» **Records from a data source**
theorem length_packSamples (xs : List Sample) : (packSamples xs).length = ceilDiv xs.length 2 := by
  induction xs using packSamples.induct with
  | case1 => rfl
  | case2 a => simp [packSamples, ceilDiv]
  | case3 a b rest ih =>
    simp only [packSamples, List.length_cons, ih, ceilDiv]
    omega

/-- Settles O8: each serialization is the concatenation of fixed-size pieces, and each piece carries back what it
was cut from. -/
theorem serializationsRoundTrip : Obligations.SerializationsRoundTrip := by
  refine ⟨fun w k j hk hj => ?_, fun ws => ⟨length_bytesOfWords ws, wordsOfBytes_bytesOfWords ws⟩,
    fun item => ⟨length_flatMap_sampleBytes item.samples, fun i r h => getElem?_flatMap_sampleBytes h⟩,
    fun xs => ⟨frameSamples_packSamples xs, length_packSamples xs⟩⟩
  rw [getD_wordBytes w hk, BitVec.getLsbD_extractLsb', decide_eq_true hj, Bool.true_and]

end Machine

end Sys2Proof
end

section
/-! SUPPORT. Register reads in a host session (20_memory.md R69, R71; 40_control.md R114): a read answers one word and
changes nothing, and nothing else answers a word. -/

namespace Sys2Proof.Machine

/-- The event is a REGRD. -/
def HostAction.isRead : HostAction → Bool
  | .op (.regrd _) => true
  | _ => false

/-- The reply is that of a REGRD. -/
def HostReply.isWord : HostReply → Bool
  | .word _ => true
  | _ => false

/-- A REGRD answers one word and leaves the state as it was (R114). -/
theorem hostAction_of_isRead {a : HostAction} (ha : a.isRead = true) (s : State) :
    ∃ w, hostAction a s = ([.word w], s) := by
  match a, ha with
  | .op (.regrd addr), _ => exact ⟨s.regRead addr, rfl⟩

/-- A step of the core answers the host nothing. -/
theorem hostAction_accept_replies (s : State) : (hostAction .accept s).1 = [] := by
  cases h : step s with
  | next t => simp only [hostAction, h]
  | fault _ => simp only [hostAction, h]
  | refused _ => simp only [hostAction, h]

/-- Only a REGRD answers a word. -/
theorem isWord_of_not_isRead {a : HostAction} (ha : a.isRead = false) {s : State} :
    ∀ r ∈ (hostAction a s).1, r.isWord = false := by
  match a, ha with
  | .deliver _, _ => exact fun r hr => nomatch hr
  | .accept, _ => exact fun r hr => nomatch hostAction_accept_replies s ▸ hr
  | .op .mpop, _ => exact fun r hr => List.mem_singleton.1 hr ▸ rfl
  | .op .dpop, _ => exact fun r hr => List.mem_singleton.1 hr ▸ rfl
  | .powerOn, _ => exact fun r hr => nomatch hr

/-- A session without its register reads gives the other replies, in order, and ends in the same state. -/
theorem hostRun_filter_not_isRead (as : List HostAction) (s : State) :
    (hostRun (as.filter fun a => !a.isRead) s).2 = (hostRun as s).2 ∧
      (hostRun (as.filter fun a => !a.isRead) s).1 = (hostRun as s).1.filter fun r => !r.isWord := by
  induction as generalizing s with
  | nil => exact ⟨rfl, rfl⟩
  | cons a as ih =>
    cases ha : a.isRead with
    | true =>
      obtain ⟨w, hw⟩ := hostAction_of_isRead ha s
      simpa [ha, hostRun, hw, HostReply.isWord] using ih s
    | false =>
      obtain ⟨hstate, hreplies⟩ := ih (hostAction a s).2
      have hkeep : ((hostAction a s).1.filter fun r => !r.isWord) = (hostAction a s).1 :=
        List.filter_eq_self.2 fun r hr => by simp [isWord_of_not_isRead ha r hr]
      simp [ha, hostRun, hstate, hreplies, hkeep]

/-- Settles O14, by induction on the session. -/
theorem registerReadsDisturbNothing : Obligations.RegisterReadsDisturbNothing :=
  hostRun_filter_not_isRead

end Sys2Proof.Machine
end

section
/-! SUPPORT. A command and the unit it does not address (20_memory.md R72). `exec_cases` leaves open which unit
moves; here `touches` says which. -/

namespace Sys2Proof.Machine

/-- A command that does not address DEM does nothing but one move of MOD. -/
theorem modEffect_of_exec {i : Instr} {s t : State} (hi : touches .dem i = false) (e : exec i s = .next t) :
    ModEffect (encodeHeader i) s t := by
  cases i <;> obtain rfl := Host.Outcome.next.inj e
  case nop => exact modEffect_refl _ _
  case mCfgw f v =>
    exact modEffect_modCommand fun hk => (ModMove.configure f v ((ModState.acceptsConfig_iff _).1 hk)).effect
  case mStart => exact modEffect_modCommand fun hk => modEffect_startMod ((ModState.acceptsConfig_iff _).1 hk)
  case mByte b => exact modEffect_modCommand fun hk => modEffect_pushByte b ((ModState.acceptsStream_iff _).1 hk)
  case mEnd => exact modEffect_modCommand fun hk => modEffect_endMod ((ModState.acceptsStream_iff _).1 hk)
  case mRst => exact (ModMove.reset (.inl rfl)).effect
  all_goals exact nomatch hi

/-- A command that does not address MOD does nothing but one move of DEM. -/
theorem demEffect_of_exec {i : Instr} {s t : State} (hi : touches .mod i = false) (e : exec i s = .next t) :
    DemEffect (encodeHeader i) s t := by
  cases i <;> obtain rfl := Host.Outcome.next.inj e
  case nop => exact demEffect_refl _ _
  case dCfgw f v =>
    exact demEffect_demCommand fun hk => (DemMove.configure f v ((DemState.acceptsConfig_iff _).1 hk)).effect
  case dStart => exact demEffect_demCommand fun hk => demEffect_startDem ((DemState.acceptsConfig_iff _).1 hk)
  case dFrame payload => exact demEffect_demCommand demEffect_deliverFrame
  case dEnd => exact demEffect_demCommand demEffect_endDem
  case dCls space mark => exact demEffect_demCommand fun _ => demEffect_demodStep _ _ _
  case dRst => exact (DemMove.reset (.inl rfl)).effect
  all_goals exact nomatch hi
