/-- 10_state.md R20: who writes what. Every register, flag, memory and parameter changes only in the steps the table
allows: the engine's at reset and at the completion that writes them, OP and CTXL at reset and at command acceptance,
the host's at reset and by a host write, ERR at reset and by a bus transaction. That the scratch registers change at
a completion and at reset alone, a completion being one step, is the model's choice (log 7). -/
def Obligations.EachRegisterHasItsWriters : Prop :=
  ∀ s t : State, step s = .next t →
    t.params = s.params ∧
    (t.key ≠ s.key → s.resets ∨ s.completes 0x01) ∧
    (t.res ≠ s.res → s.resets ∨ s.completes 0x02 ∨ s.completes 0x03) ∧
    (t.clen ≠ s.clen ∨ t.bcnt ≠ s.bcnt ∨ t.ckey ≠ s.ckey ∨ t.blk ≠ s.blk → s.resets ∨ s.completes 0x04) ∧
    (∀ c : Fin 16, t.out[c.val] ≠ s.out[c.val] → s.resets ∨ (s.completes 0x05 ∧ c.val = s.ctxl.toNat)) ∧
    (t.len ≠ s.len → s.resets ∨ s.hostWrites 0x008) ∧
    (∀ j : Fin 4, t.seed[j.val] ≠ s.seed[j.val] → s.resets ∨ s.hostWrites (0x010 + 4 * j.val)) ∧
    (t.v0 ≠ s.v0 → s.resets ∨ s.hostWrites 0x030) ∧
    (t.v1 ≠ s.v1 → s.resets ∨ s.hostWrites 0x034) ∧
    (∀ p, readByte .txt p t ≠ readByte .txt p s →
      s.resets ∨ ∃ q, s.hostWrites (0x1000 + q) ∧ q < s.params.nmax ∧ q % 4 = 0 ∧ q ≤ p ∧ p < q + 4) ∧
    (t.op ≠ s.op ∨ t.ctxl ≠ s.ctxl → s.resets ∨ s.issues) ∧
    (t.busy ≠ s.busy ∨ t.done ≠ s.done → s.resets ∨ s.issues ∨ ∃ opc, s.completes opc) ∧
    (t.kvalid ≠ s.kvalid → s.resets ∨ s.completes 0x01) ∧
    (t.cvalid ≠ s.cvalid → s.resets ∨ s.completes 0x04) ∧
    (t.rvalid ≠ s.rvalid → s.resets ∨ s.completes 0x02 ∨ s.completes 0x03) ∧
    (t.ovalid ≠ s.ovalid → s.resets ∨ s.completes 0x05) ∧
    (t.err ≠ s.err → s.resets ∨ ∃ a, s.inputs.head? = some (.bus a)) ∧
    (t.scratch ≠ s.scratch → s.resets ∨ ∃ opc, s.completes opc)

/-- 10_state.md R30, R31, R32, R34: a valid flag is set by the completion of its command and cleared by reset
alone. -/
def Obligations.ValidFlagsAreSetByCompletionAndClearedByReset : Prop :=
  ∀ s t : State, step s = .next t →
    (t.kvalid = true ↔ ¬ s.resets ∧ (s.kvalid = true ∨ s.completes 0x01)) ∧
    (t.cvalid = true ↔ ¬ s.resets ∧ (s.cvalid = true ∨ s.completes 0x04)) ∧
    (t.rvalid = true ↔ ¬ s.resets ∧ (s.rvalid = true ∨ s.completes 0x02 ∨ s.completes 0x03)) ∧
    ∀ c < 16, (t.ovalid.getLsbD c = true ↔
      ¬ s.resets ∧ (s.ovalid.getLsbD c = true ∨ (s.completes 0x05 ∧ s.ctxl.toNat = c)))

/-- 10_state.md R28, R29: BUSY and DONE change together, at acceptance and at completion (and by reset), and by
nothing else. -/
def Obligations.BusyAndDoneChangeTogether : Prop :=
  ∀ s t : State, step s = .next t →
    (s.resets ∧ t.busy = false ∧ t.done = false) ∨
    (t.busy = s.busy ∧ t.done = s.done) ∨
    (s.busy = false ∧ t.busy = true ∧ t.done = false ∧
      ∃ w i, s.inputs.head? = some (commandWrite w) ∧ decode w = .ok i ∧ i ≠ .clrerr) ∨
    (s.busy = true ∧ t.busy = false ∧ t.done = true ∧ (s.inputs = [] ∨ s.inputs.head? = some .engine))

/-- 70_reset_and_hazards.md R242: a command in progress ends after finitely many steps, whatever the host does
meanwhile. That the engine moves when no input is left is the model's form of weak fairness (log 16). -/
def Obligations.EveryCommandTerminates : Prop :=
  ∀ s : State, s.inv = true → s.busy = true →
    ∃ k t, k ≤ s.inputs.length + 1 ∧ core.run k s = .next t ∧ t.busy = false

/-- 30_encoding.md R97, 43_system.md R193: a `WAIT` on a busy engine, however many of its reads find BUSY = 1 (log
19), ends with a STATUS read that shows BUSY = 0 and DONE = 1, ERR untouched. -/
def Obligations.WaitEndsWhenTheCommandCompletes : Prop :=
  ∀ (s : State) (k : Nat) (rest : List Input), s.inv = true → s.busy = true → s.inputs = wait k ++ rest →
    ∃ t w, core.run (k + 2) s = .next t ∧ t.inputs = rest ∧ t.busy = false ∧ t.done = true ∧
      t.err = s.err ∧ t.reply = some w ∧ w.getLsbD 0 = false ∧ w.getLsbD 1 = true

/-- 41_block_cipher.md R129, 10_state.md R36, R37, 43_system.md R192: the engine's round-by-round schedule, run for 64
steps per block, ends in the state the one completion step gives. Where inside a trip values are loaded and stored
is the model's choice (log 18). -/
def Obligations.EngineScheduleRefinesCompletion : Prop :=
  ∀ (i : Instr) (s t : State), s.busy = true → inProgress s = some i → exec i s = .next t →
    t = finish (engineRun i s)

/-- 41_block_cipher.md R129: `n` engine steps of a block operation, `n` below 64, leave RND = n and the working
registers at the values of `n` rounds. -/
def Obligations.EngineRoundsFollowTheCipher : Prop :=
  ∀ (s : State) (n : Nat), 0 < n → n < 64 → s.scratch.rnd = 0 →
    (repeated (engineTick .encblk) n s).scratch =
      (let r := repeated (encRound s.key) n ⟨s.v0, s.v1, 0⟩
       ⟨s.scratch.i, n, r.sum, r.v0, r.v1⟩) ∧
    (repeated (engineTick .decblk) n s).scratch =
      (let r := repeated (decRound s.key) n ⟨s.v0, s.v1, 0x8DDE6E40⟩
       ⟨s.scratch.i, n, r.sum, r.v0, r.v1⟩)

/-- 60_exceptions.md R212: with no command in progress the engine is idle and all state is retained. Its turn, whether
it stands among the inputs or no input is left (the model's choice, log 17), leaves every register, flag, memory and
hidden register of the block. -/
def Obligations.IdleEngineRetainsAllState : Prop :=
  ∀ (s : State) (rest : List Input), s.busy = false →
    ((s.inputs = [] ∧ rest = []) ∨ s.inputs = .engine :: rest) →
      step s = .next (advance rest s) ∧ advance rest s = { s with inputs := rest, reply := none }
end

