-- ==== Sys2Proof/Laws/Memory.lean ====
section
/-! SUPPORT. What reading, writing and the canonical form of a memory satisfy. -/

namespace Sys2Proof.Machine

/-! ### The list of written bytes -/

theorem Memory.lookup_store_same (m : Memory) (x : Nat) (v : Byte) :
    Memory.lookup (Memory.store m x v) x = some v := by
  induction m with
  | nil => simp [Memory.store, Memory.lookup]
  | cons c m ih =>
    obtain ⟨a, b⟩ := c
    simp only [Memory.store]
    split
    · simp [Memory.lookup]
    · split
      · simp [Memory.lookup]
      · next h1 h2 => simp [Memory.lookup, Ne.symm h2, ih]

theorem Memory.lookup_store_other (m : Memory) (x y : Nat) (v : Byte) (h : y ≠ x) :
    Memory.lookup (Memory.store m x v) y = Memory.lookup m y := by
  induction m with
  | nil => simp [Memory.store, Memory.lookup, Ne.symm h]
  | cons c m ih =>
    obtain ⟨a, b⟩ := c
    simp only [Memory.store]
    split
    · simp [Memory.lookup, Ne.symm h]
    · split
      · next h1 h2 => subst h2; simp [Memory.lookup, Ne.symm h]
      · simp [Memory.lookup, ih]

/-- A head below a memory's first address extends the canonical form. -/
def Memory.above (a : Nat) (m : Memory) : Prop := ∀ c ∈ m, a < c.1

theorem Memory.wf_cons (c : Host.Cell) (m : Memory) :
    Memory.wf (c :: m) = true ↔ Memory.above c.1 m ∧ Memory.wf m = true := by
  induction m generalizing c with
  | nil => simp [Memory.wf, Memory.above]
  | cons d m ih =>
    obtain ⟨a, b⟩ := c
    obtain ⟨a', b'⟩ := d
    have h := ih (a', b')
    simp only [Memory.wf, Bool.and_eq_true, decide_eq_true_eq, h, Memory.above, List.mem_cons,
      forall_eq_or_imp]
    constructor
    · rintro ⟨h1, h2, h3⟩
      exact ⟨⟨h1, fun c hc => lt_trans h1 (h2 c hc)⟩, h2, h3⟩
    · rintro ⟨⟨h1, _⟩, h2, h3⟩
      exact ⟨h1, h2, h3⟩

theorem Memory.mem_store (m : Memory) (x : Nat) (v : Byte) (c : Host.Cell)
    (h : c ∈ Memory.store m x v) : c.1 = x ∨ c ∈ m := by
  induction m with
  | nil => simp [Memory.store] at h; simp [h]
  | cons d m ih =>
    obtain ⟨a, b⟩ := d
    simp only [Memory.store] at h
    split at h
    · simp only [List.mem_cons] at h ⊢
      rcases h with h | h | h <;> simp [h]
    · split at h
      · simp only [List.mem_cons] at h ⊢
        rcases h with h | h <;> simp [h]
      · simp only [List.mem_cons] at h ⊢
        rcases h with h | h
        · simp [h]
        · rcases ih h with h | h <;> simp [h]

/-- A store keeps the canonical form. -/
theorem Memory.wf_store (m : Memory) (x : Nat) (v : Byte) (h : Memory.wf m = true) :
    Memory.wf (Memory.store m x v) = true := by
  induction m with
  | nil => simp [Memory.store, Memory.wf]
  | cons d m ih =>
    obtain ⟨a, b⟩ := d
    rw [Memory.wf_cons] at h
    obtain ⟨h1, h2⟩ := h
    simp only [Memory.store]
    split
    · next hx =>
      rw [Memory.wf_cons, Memory.wf_cons]
      refine ⟨?_, h1, h2⟩
      intro c hc
      rcases List.mem_cons.1 hc with hc | hc
      · simpa [hc] using hx
      · exact lt_trans hx (h1 c hc)
    · split
      · next hx hy => subst hy; rw [Memory.wf_cons]; exact ⟨h1, h2⟩
      · next hx hy =>
        rw [Memory.wf_cons]
        refine ⟨?_, ih h2⟩
        intro c hc
        rcases Memory.mem_store m x v c hc with hc | hc
        · simp only [hc]; omega
        · exact h1 c hc

/-- A store below the bound keeps the bound. -/
theorem Memory.within_store (n : Nat) (m : Memory) (x : Nat) (v : Byte) (hx : x < n)
    (h : Memory.within n m = true) : Memory.within n (Memory.store m x v) = true := by
  simp only [Memory.within, List.all_eq_true, decide_eq_true_eq] at h ⊢
  intro c hc
  rcases Memory.mem_store m x v c hc with hc | hc
  · omega
  · exact h c hc

/-! ### Banks -/

@[simp] theorem bank_setBank_same (sp : Space) (m : Memory) (s : State) : bank sp (setBank sp m s) = m := by
  cases sp <;> simp [bank, setBank]

theorem bank_setBank_other (sp sp' : Space) (m : Memory) (s : State) (h : sp' ≠ sp) :
    bank sp' (setBank sp m s) = bank sp' s := by
  cases sp <;> cases sp' <;> simp_all [bank, setBank]
  next c d =>
    rw [Vector.getElem_set_ne]
    exact fun e => h (Fin.ext e.symm)

/-! ### Bytes -/

@[simp] theorem readByte_writeByte_same (sp : Space) (a : Nat) (v : Byte) (s : State) :
    readByte sp a (writeByte sp a v s) = v := by
  simp [readByte, writeByte, Memory.lookup_store_same]

theorem readByte_writeByte_addr (sp : Space) (a x : Nat) (v : Byte) (s : State) (h : x ≠ a) :
    readByte sp x (writeByte sp a v s) = readByte sp x s := by
  simp [readByte, writeByte, Memory.lookup_store_other _ _ _ _ h]

theorem readByte_writeByte_space (sp sp' : Space) (a x : Nat) (v : Byte) (s : State) (h : sp' ≠ sp) :
    readByte sp' x (writeByte sp a v s) = readByte sp' x s := by
  simp [readByte, writeByte, bank_setBank_other _ _ _ _ h]

theorem bank_writeByte_space (sp sp' : Space) (a : Nat) (v : Byte) (s : State) (h : sp' ≠ sp) :
    bank sp' (writeByte sp a v s) = bank sp' s := by
  simp [writeByte, bank_setBank_other _ _ _ _ h]

/-- Reading depends only on the space's memory and the epoch. -/
theorem readByte_congr (sp : Space) (a : Nat) (s t : State) (hb : bank sp t = bank sp s)
    (he : t.epoch = s.epoch) : readByte sp a t = readByte sp a s := by
  simp [readByte, hb, he]

/-! ### Several bytes -/

theorem memRead_congr (sp : Space) (a n : Nat) (s t : State)
    (h : ∀ x, a ≤ x → x < a + n → readByte sp x t = readByte sp x s) : memRead sp a n t = memRead sp a n s := by
  induction n generalizing a with
  | zero => rfl
  | succ n ih =>
    simp only [memRead]
    rw [h a (by omega) (by omega), ih (a + 1) fun x h1 h2 => h x (by omega) (by omega)]

theorem memRead_lt (sp : Space) (a n : Nat) (s : State) : memRead sp a n s < 256 ^ n := by
  induction n generalizing a with
  | zero => simp [memRead]
  | succ n ih =>
    have h1 := ih (a + 1)
    have h2 := (readByte sp a s).isLt
    simp only [memRead, pow_succ]
    omega

theorem bank_memWrite_space (sp sp' : Space) (a n v : Nat) (s : State) (h : sp' ≠ sp) :
    bank sp' (memWrite sp a n v s) = bank sp' s := by
  induction n generalizing a v s with
  | zero => rfl
  | succ n ih => simp only [memWrite]; rw [ih, bank_writeByte_space _ _ _ _ _ h]

/-- Every memory operation keeps the canonical form. -/
theorem bank_memWrite_wf (sp : Space) (a n v : Nat) (s : State) (h : Memory.wf (bank sp s) = true) :
    Memory.wf (bank sp (memWrite sp a n v s)) = true := by
  induction n generalizing a v s with
  | zero => exact h
  | succ n ih =>
    refine ih _ _ _ ?_
    simp [writeByte, Memory.wf_store _ _ _ h]

/-- A write inside the bound keeps the bound. -/
theorem bank_memWrite_within (sp : Space) (a n v b : Nat) (s : State) (hb : a + n ≤ b)
    (h : Memory.within b (bank sp s) = true) :
    Memory.within b (bank sp (memWrite sp a n v s)) = true := by
  induction n generalizing a v s with
  | zero => exact h
  | succ n ih =>
    refine ih _ _ _ (by omega) ?_
    simp [writeByte, Memory.within_store b _ a _ (by omega) h]

/-- At reset every memory has the canonical form. -/
theorem reset_memories_wf (sp : Space) : Memory.wf (bank sp State.reset) = true := by
  cases sp <;> simp [bank, State.reset, State.resetFor, Memory.wf]

end Sys2Proof.Machine
end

» **ASSIGNMENT**
Reprint exactly the lines above that start at the one with "case mEnd =>" and end at the one with "move of DEM. -/", keeping both and adding none.

» **TASK SOLUTION**
  case mEnd => exact modEffect_modCommand fun hk => modEffect_endMod ((ModState.acceptsStream_iff _).1 hk)
  case mRst => exact (ModMove.reset (.inl rfl)).effect
  all_goals exact nomatch hi

/-- A command that does not address MOD does nothing but one move of DEM. -/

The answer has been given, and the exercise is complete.